-- WHAT IS NEEDED --
Could you set down exactly the lines in the records below between the line holding "countBelow t es" and the line holding "State := Sys2Proof.Machine.State, Fault", inclusive?

GIVEN INFORMATION below:

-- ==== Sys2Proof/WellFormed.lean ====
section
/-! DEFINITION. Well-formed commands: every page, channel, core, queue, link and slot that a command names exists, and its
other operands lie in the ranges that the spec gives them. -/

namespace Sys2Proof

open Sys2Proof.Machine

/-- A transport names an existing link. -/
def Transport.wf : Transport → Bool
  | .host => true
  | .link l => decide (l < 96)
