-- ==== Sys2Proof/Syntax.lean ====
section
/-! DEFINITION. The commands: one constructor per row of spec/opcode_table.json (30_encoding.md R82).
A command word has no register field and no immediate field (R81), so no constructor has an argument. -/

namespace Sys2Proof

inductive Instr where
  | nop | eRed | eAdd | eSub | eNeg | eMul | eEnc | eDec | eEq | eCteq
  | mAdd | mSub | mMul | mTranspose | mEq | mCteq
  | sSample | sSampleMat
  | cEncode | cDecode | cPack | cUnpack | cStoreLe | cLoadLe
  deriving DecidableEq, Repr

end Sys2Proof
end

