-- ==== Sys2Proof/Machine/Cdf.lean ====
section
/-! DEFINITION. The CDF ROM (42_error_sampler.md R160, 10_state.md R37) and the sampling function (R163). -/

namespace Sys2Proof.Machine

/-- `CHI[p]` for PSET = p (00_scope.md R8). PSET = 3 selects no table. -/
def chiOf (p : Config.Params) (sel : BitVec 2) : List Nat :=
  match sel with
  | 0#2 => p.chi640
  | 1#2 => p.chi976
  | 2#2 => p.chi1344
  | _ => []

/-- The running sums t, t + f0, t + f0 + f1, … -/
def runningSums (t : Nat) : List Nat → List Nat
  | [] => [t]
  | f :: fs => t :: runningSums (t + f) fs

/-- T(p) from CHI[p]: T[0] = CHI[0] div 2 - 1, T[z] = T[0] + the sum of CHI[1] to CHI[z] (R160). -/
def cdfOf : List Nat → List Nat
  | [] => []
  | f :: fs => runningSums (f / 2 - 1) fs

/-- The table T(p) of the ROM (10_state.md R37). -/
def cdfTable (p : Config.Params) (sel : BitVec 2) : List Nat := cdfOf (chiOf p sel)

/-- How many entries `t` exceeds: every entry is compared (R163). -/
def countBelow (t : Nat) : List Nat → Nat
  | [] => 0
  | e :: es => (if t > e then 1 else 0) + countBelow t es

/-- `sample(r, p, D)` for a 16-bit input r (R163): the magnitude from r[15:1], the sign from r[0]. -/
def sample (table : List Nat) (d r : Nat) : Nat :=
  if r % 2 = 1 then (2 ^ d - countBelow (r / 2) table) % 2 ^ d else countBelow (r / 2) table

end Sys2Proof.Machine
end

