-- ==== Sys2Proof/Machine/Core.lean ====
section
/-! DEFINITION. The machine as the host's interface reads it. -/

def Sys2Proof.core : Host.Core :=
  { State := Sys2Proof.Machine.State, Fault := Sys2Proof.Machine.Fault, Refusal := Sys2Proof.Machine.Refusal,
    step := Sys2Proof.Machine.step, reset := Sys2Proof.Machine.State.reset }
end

End of GIVEN INFORMATION.
GIVEN INFORMATION below:

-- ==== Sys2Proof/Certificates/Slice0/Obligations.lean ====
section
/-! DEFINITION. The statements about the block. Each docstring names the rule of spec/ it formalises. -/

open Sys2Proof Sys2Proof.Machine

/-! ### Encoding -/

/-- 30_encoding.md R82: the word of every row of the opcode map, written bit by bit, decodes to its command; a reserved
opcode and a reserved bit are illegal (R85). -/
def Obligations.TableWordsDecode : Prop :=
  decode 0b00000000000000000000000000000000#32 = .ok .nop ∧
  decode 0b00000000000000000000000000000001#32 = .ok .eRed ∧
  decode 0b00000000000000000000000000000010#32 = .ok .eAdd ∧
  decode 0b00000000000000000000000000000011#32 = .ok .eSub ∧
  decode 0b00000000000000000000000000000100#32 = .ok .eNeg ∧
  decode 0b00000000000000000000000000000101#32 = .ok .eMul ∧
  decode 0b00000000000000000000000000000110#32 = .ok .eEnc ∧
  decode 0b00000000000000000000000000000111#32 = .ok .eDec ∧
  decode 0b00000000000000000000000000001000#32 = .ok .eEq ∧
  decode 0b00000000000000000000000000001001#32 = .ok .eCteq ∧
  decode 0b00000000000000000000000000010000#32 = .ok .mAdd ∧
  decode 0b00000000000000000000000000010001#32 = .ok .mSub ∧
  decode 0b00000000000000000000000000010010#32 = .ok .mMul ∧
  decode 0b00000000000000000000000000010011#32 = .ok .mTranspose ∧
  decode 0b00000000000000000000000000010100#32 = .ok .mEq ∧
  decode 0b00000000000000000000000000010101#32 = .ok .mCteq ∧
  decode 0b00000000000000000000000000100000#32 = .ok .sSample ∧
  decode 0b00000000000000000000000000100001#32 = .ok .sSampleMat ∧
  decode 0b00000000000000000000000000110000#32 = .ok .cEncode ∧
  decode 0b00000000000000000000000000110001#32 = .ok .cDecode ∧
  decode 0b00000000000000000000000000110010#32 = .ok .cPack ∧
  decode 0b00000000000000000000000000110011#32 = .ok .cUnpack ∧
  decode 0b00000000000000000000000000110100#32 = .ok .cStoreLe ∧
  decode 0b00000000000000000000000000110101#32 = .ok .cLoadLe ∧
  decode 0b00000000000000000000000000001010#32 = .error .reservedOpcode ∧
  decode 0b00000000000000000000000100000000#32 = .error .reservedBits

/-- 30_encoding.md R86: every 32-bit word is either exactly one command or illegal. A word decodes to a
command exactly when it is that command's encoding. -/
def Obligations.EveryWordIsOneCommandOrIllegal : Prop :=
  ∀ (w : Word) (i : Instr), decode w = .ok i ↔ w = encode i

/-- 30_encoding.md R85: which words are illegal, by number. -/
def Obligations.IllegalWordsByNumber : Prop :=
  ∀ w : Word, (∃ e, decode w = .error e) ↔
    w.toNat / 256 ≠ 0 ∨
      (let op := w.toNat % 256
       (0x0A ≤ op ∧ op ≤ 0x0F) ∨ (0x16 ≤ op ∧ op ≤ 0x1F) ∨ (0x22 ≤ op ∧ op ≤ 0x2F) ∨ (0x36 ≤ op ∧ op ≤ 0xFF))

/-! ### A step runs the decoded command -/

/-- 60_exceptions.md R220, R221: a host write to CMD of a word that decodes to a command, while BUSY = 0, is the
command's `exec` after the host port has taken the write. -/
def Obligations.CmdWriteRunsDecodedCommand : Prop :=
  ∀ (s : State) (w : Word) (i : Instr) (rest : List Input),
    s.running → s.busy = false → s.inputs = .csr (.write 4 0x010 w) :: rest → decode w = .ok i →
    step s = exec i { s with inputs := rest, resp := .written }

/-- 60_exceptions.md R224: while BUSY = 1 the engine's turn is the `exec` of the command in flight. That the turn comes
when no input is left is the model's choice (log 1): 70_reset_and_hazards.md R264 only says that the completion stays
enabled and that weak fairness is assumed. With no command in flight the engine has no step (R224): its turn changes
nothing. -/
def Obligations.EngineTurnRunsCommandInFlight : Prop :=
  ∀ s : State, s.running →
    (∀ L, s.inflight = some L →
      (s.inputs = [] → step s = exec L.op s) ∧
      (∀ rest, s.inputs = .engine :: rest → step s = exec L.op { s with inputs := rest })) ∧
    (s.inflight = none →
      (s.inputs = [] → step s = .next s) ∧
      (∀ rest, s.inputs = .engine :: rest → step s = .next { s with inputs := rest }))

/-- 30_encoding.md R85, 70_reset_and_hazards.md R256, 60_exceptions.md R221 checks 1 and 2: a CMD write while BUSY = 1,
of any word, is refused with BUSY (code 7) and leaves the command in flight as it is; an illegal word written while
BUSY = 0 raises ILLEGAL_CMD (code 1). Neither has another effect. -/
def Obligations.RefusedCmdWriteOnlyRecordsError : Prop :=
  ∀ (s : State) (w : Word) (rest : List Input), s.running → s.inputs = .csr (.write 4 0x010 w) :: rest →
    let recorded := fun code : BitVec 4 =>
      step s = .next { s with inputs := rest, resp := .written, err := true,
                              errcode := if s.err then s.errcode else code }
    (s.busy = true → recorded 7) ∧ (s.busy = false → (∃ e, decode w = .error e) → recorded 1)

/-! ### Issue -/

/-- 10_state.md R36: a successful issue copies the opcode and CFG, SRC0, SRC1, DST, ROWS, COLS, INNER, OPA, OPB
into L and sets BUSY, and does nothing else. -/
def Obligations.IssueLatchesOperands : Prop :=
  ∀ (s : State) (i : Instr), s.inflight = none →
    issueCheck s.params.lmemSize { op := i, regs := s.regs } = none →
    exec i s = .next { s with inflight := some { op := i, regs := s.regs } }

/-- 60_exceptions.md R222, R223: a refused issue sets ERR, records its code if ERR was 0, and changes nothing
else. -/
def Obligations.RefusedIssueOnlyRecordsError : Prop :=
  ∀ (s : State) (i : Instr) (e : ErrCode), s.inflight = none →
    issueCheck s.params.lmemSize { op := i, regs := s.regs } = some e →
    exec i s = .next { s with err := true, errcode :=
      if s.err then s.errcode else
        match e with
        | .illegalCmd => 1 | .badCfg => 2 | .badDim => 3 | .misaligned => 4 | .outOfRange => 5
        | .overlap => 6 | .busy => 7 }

End of GIVEN INFORMATION.

-- EXPECTED ANSWER --
  | e :: es => (if t > e then 1 else 0) + countBelow t es

/-- `sample(r, p, D)` for a 16-bit input r (R163): the magnitude from r[15:1], the sign from r[0]. -/
def sample (table : List Nat) (d r : Nat) : Nat :=
  if r % 2 = 1 then (2 ^ d - countBelow (r / 2) table) % 2 ^ d else countBelow (r / 2) table

end Sys2Proof.Machine
end

-- ==== Sys2Proof/Machine/Core.lean ====
section
/-! DEFINITION. The machine as the host's interface reads it. -/

def Sys2Proof.core : Host.Core :=
  { State := Sys2Proof.Machine.State, Fault := Sys2Proof.Machine.Fault, Refusal := Sys2Proof.Machine.Refusal,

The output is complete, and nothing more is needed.